China’s payback

Posted By Darren Winters on May 31, 2019

China’s payback

Standby for China’s payback, in response to the US’s latest round of tariffs and sanctions on China. The US-China trade war truce has ended with no deal, and what comes next is the escalation of trade tensions between the two great trading nations.

China has rejected the US’s all or nothing deal put on the high-stakes table. So the US Trump administration early this month, May 5, decided to twist China’s Xi arm by raising tariffs from 10-25% on $200 billion worth of Chinese goods.

What follows is the non-cooperative game theory of tit for tat trade sanctions which I believe is about to be played out.
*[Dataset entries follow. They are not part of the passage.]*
-- ==== Sys2Proof/Machine/Porter.lean ====
section
/-! DEFINITION. Porter's command RESUME (R309) and the completion of a transfer (R307). -/

namespace Sys2Proof.Machine

/-- The offset of PT_CMD (Table 13.1). -/
def ptCmd : Nat := 0x702004

/-- RESUME (R309, Table 13.2). A failure of the same cycle applies (Table 13.3): Porter stays stopped, with the new address, whether that
failure stopped it or found it stopped. -/
def execResume (p : CtlPort) (s : State) : Host.Outcome State Fault Refusal :=
  portCmd s p ptCmd 1 (fun s =>
    if !s.porter.stopped then
      .next (refuseCmd (upPorter s (fun q => { q with cmdResult := Status.accessFault.code })) p ptCmd .accessFault 1)
    else
      let s := upPorter s (fun q => { q with cmdResult := Status.done.code })
      let s' := upPorter s (fun q => { q with stopped := false, stopAt := none, dir := false, cause := 0, errAddr := 0, lateFail := none })
      if s.porter.stopAt = some s.cycle then .next s
      else match s.porter.lateFail with
        | some (c, dir, cause, addr) => .next (if c = s.cycle then ptStop s' none dir cause addr else s')
        | none => .next s')

/-- PORTER_COMPLETE (R307). -/
def execPorterComplete (chan : Fin 32) (s : State) : Host.Outcome State Fault Refusal :=
  if ptFinished s chan.val then .next (ptComplete s chan.val) else .next s

end Sys2Proof.Machine
end

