/-! ### The window -/

/-- A write of 4 bytes, or of a whole pair. -/
def writeWord (s : State) (w : RegWr) : State :=
  let off := w.off
  if off < 0x020000 then wrUnit s w (off / 0x1000) (off % 0x1000)
  else if off < 0x100000 then s
  else if off < 0x200000 then wrRing s w ((off - 0x100000) / 0x100) (off % 0x100)
  else if off < 0x21F000 then wrMuster s w (off - 0x200000)
  else if off < 0x260000 then wrRoute s w
  else if off < 0x300000 then s
  else if off < 0x380000 then wrSerai s w (off - 0x300000)
  else if off < 0x400000 then wrMint s w (off - 0x380000)
  else if off < 0x480000 then s
  else if off < 0x500000 then wrHouse s w (off - 0x480000)
  else if off < 0x580000 then wrScales s w (off - 0x500000)
  else if off < 0x600000 then wrWell s w (off - 0x580000)
  else if off < 0x700000 then wrTollgate s w (off - 0x600000)
  else if off < 0x780000 then wrPorter s w (off - 0x700000)
  else if off < 0x7C0000 then wrRelay s w (off - 0x780000)
  else if off < 0x7D0000 then wrAlmanac s w (off - 0x7C0000)
  else if off < 0x800000 then wrLedger s w (off - 0x7D0000)
  else if off < 0x900000 then wrAdapter s w (off - 0x800000)
  else if off < 0xA00000 then wrMode s w (off - 0x900000)
  else if off < 0xB00000 then wrFuse s w (off - 0xA00000)
  else if off < 0xC00000 then wrWatch s w (off - 0xB00000)
  else if off < 0xD00000 then wrRation s w (off - 0xC00000)
  else s

/-! ### Writes of both ports in one control cycle (R460, Table 19.2) -/

/-- Registers where both writes apply (doorbells, W1C bits, what a port stages for itself) or that have rules of their own (charter GO,
MD_CMD and the reins, AL_NSEC). -/
def bothWrite (off : Nat) : Bool :=
  (0x100000 ≤ off && off < 0x200000 && off % 0x100 < 8) ||
  [0x300000, 0x380020, 0x600000, 0x780000, 0x7C0008, 0x7C0010, 0x7C0014, 0x7D0040, 0x900004, 0x900010, 0x900014, 0xB00000].contains off ||
  (0x780100 ≤ off && off < 0x780180) || (0x781000 ≤ off && off < 0x783000 && off % 0x10 = 0x4)

/-- The other CMD registers (Table 19.7). -/
def isCmdReg (off : Nat) : Bool :=
  (0x100000 ≤ off && off < 0x200000 && off % 0x100 = 0x30) || (0x481000 ≤ off && off < 0x481800 && off % 0x100 = 0x04) ||
  (0x601000 ≤ off && off < 0x602000 && off % 0x200 = 0x20) || (0x781000 ≤ off && off < 0x783000 && off % 0x10 = 0x8) ||
  (0x784000 ≤ off && off < 0x784800 && off % 0x40 = 0x04) ||
  [rtCmd, 0x300004, 0x500008, 0x580008, 0x702004, 0x800018, fzCmd, sfCmd, wtCmd, raCmd].contains off

/-- The write names an operation of its CMD register (R458: an OP without a defined effect does nothing). -/
def cmdOp (w : RegWr) : Bool :=
  let off := w.off
  let op := fun (bits last : Nat) => decide (1 ≤ fld (wrWord w) 0 bits) && decide (fld (wrWord w) 0 bits ≤ last)
  if off < 0x200000 then op 2 3
  else if off = rtCmd then decide (fld (wrWord w) 16 2 = 1) || decide (fld (wrWord w) 16 2 = 2)
  else if off = serCmd then op 3 4
  else if off < 0x500000 then op 4 7 || decide (fld (wrWord w) 0 4 = 15)
  else if off = scCmd then op 4 1
  else if off < 0x600000 then op 2 2
  else if off < 0x700000 then op 2 3
  else if off < 0x780000 then op 2 1
  else if off < 0x783000 then hasSink ((off - 0x781000) / 0x10) && op 2 2
  else if off = fzCmd then op 3 6
  else if off = wtCmd then op 2 1
  else op 2 2

/-- Registers that any write sets to 0. -/
def zeroedByWrite (off : Nat) : Bool := [0x200060, 0x300060, 0xC00038].contains off

/-- The write acts on its register: any write of it does, or this one or one of the other bits leaves another state. -/
def wrTouches (s : State) (w : RegWr) : Bool :=
  zeroedByWrite w.off || decide (writeWord s w ≠ s) || decide (writeWord s { w with data := ~~~w.data } ≠ s)

/-- The host port's write of a register that the sideband port has written in the same control cycle: of a CMD register it is refused
without a change of RESULT, and of RW and STOP fields it is ignored and logged as kind 3. Of an alarm's control its W1C bit applies. -/
def hostSecond (s : State) (w : RegWr) : State :=
  if isCmdReg w.off then (if cmdOp w then refuseCmd s .host w.off .accessFault (wrWord w).toNat else s)
  else if !wrTouches s w then s
  else
    let s := regAccess s .host 3 w.off w.wide w.data
    if 0x7C0100 ≤ w.off ∧ w.off < 0x7C0200 ∧ w.off % 0x10 = 0xC then
      modAlarm s ((w.off - 0x7C0100) / 0x10) (fun x => { x with fired := x.fired && !tb (wrWord w) 1 })
    else s

/-- A write of a word or a pair, with the other port's of the same control cycle. -/
def applyWord (s : State) (w : RegWr) : State :=
  if sideMeets s w.port w.off (if w.wide then 8 else 4) && !bothWrite w.off then hostSecond s w else writeWord s w

/-- WS_DOORBELL's bytes: a write of any width to them is one doorbell (R454). -/
def isDoorbell (off : Nat) : Bool := 0x100000 ≤ off && off < 0x200000 && off % 0x100 < 4

/-- A write of 1 or 2 bytes: ignored, and logged at a defined register with the bytes in their lanes (R454). -/
def writeNarrow (s : State) (p : CtlPort) (off n : Nat) (data : W64) : State :=
  if (regWord s p (off / 4 * 4)).isSome then
    regAccess s p 2 off false (w64 (data.toNat % 256 ^ n * 256 ^ (off % 4)))
  else s

/-- A write that the port accepts (R450, R454 to R458). -/
def writeReg (s : State) (p : CtlPort) (off : Nat) (z : AccSize) (data : W64) : State :=
  let n := accBytes z
  if 0x400000 ≤ off ∧ off < 0x480000 then
    after s (execOperandMemoryWrite p (Fin.ofNat 8 ((off - 0x400000) / 0x10000)) (BitVec.ofNat 16 off) z data s)
  else if n < 4 then
    if isDoorbell off then ringBell s ((off - 0x100000) / 0x100) else writeNarrow s p off n data
  else if n = 8 then
    if isPair off then applyWord s { port := p, off := off, wide := true, data := data }
    else
      let s := applyWord s { port := p, off := off, wide := false, data := w64 (data.toNat % 2 ^ 32) }
      applyWord s { port := p, off := off + 4, wide := false, data := w64 (data.toNat / 2 ^ 32) }
  else applyWord s { port := p, off := off, wide := false, data := w64 (data.toNat % 2 ^ 32) }

/-- REGISTER_WRITE (R452, R458, R461): an unaligned access, and one that the mode does not serve, receives an error response and has
no effect. In Cleared the sideband port's RESET alone is served (Table 19.3). -/
def execRegisterWrite (p : CtlPort) (offset : BitVec 24) (size : AccSize) (data : W64) (s : State) :
    Host.Outcome State Fault Refusal :=
  let off := offset.toNat
  let n := accBytes size
  if !portThere s then .next s
  else if off % n ≠ 0 then .next (respond s p true)
  else if served s then
    let lands := if n < 4 && !(0x400000 ≤ off && off < 0x480000) then 0 else n
    .next (writeReg (noteSide (respond s p false) p off lands) p off size data)
  else if off = mdCmd && size = .b4 && fld data 0 4 = 4 then .next (after s (execReset p s))
  else .next (respond s p true)

end Sys2Proof.Machine
end

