-- ==== Sys2Proof/Machine/Core.lean ====
section
/-! DEFINITION. The machine as the host runs it. -/

def Sys2Proof.core : Host.Core := { State := Sys2Proof.Machine.State, Fault := Sys2Proof.Machine.Fault, Refusal := Sys2Proof.Machine.Refusal, step := Sys2Proof.Machine.step, reset := Sys2Proof.Machine.State.reset }
end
Put simply payback is a bitch and this could get messy really fast.

Standby for China’s payback which could potentially cause underestimated collateral damage to the US and global economy

Chinas Payback

US President Trump famously said, “trade wars are easy to win”. As mentioned in a recent piece entitled, Sell Signal, “It’s a trade war the Trump administration believes it can win, the battleground is target rich and the US is fighting on upper ground. US goods exports to China in 2018 were $120.3 billion, down 7.4%. Meanwhile, US imports from China totaled $539.5 billion in 2018 up 59.7% from 2008”.

But wars are unpredictable and what if China (a smart opponent) decides not to engage the US on high ground where the US has an advantage in its balance of trade.

The Empire’s weakest and most vulnerable point is its skyrocketing debt.

February’s Budget Deficit Was the largest in American History, amid a 20 percent drop in corporate tax.

China’s payback could be targeted to trigger inflation, which would force the Fed’s hand to raise the fed fund rates

There are many moving parts in this machinery China doesn’t have to throw a monkey wrench in the balance of trade wheel to grind the machinery to a halt.

China’s payback could come in the form of engaging in reciprocal economic warfare by deliberately triggering hyperinflation in the US economy.

China’s payback could be to target goods and commodities, particularly rare earth minerals, used in high-tech industries which could have the greatest inflationary impact on the US economy

Trump’s China hawks might not have factored in China’s payback

This could be to trigger US inflation and a Fed rate hike in response. Corporate and public debt levels are high and rate hikes in a slowing economy would hit hard. Moreover, in this highly finalized stock market, further rate hikes could send investors heading for the hills. Stocks already had a taste of that last December (worse month for stocks since the Great Depression) when the Fed hiked rates by a measly quarter point.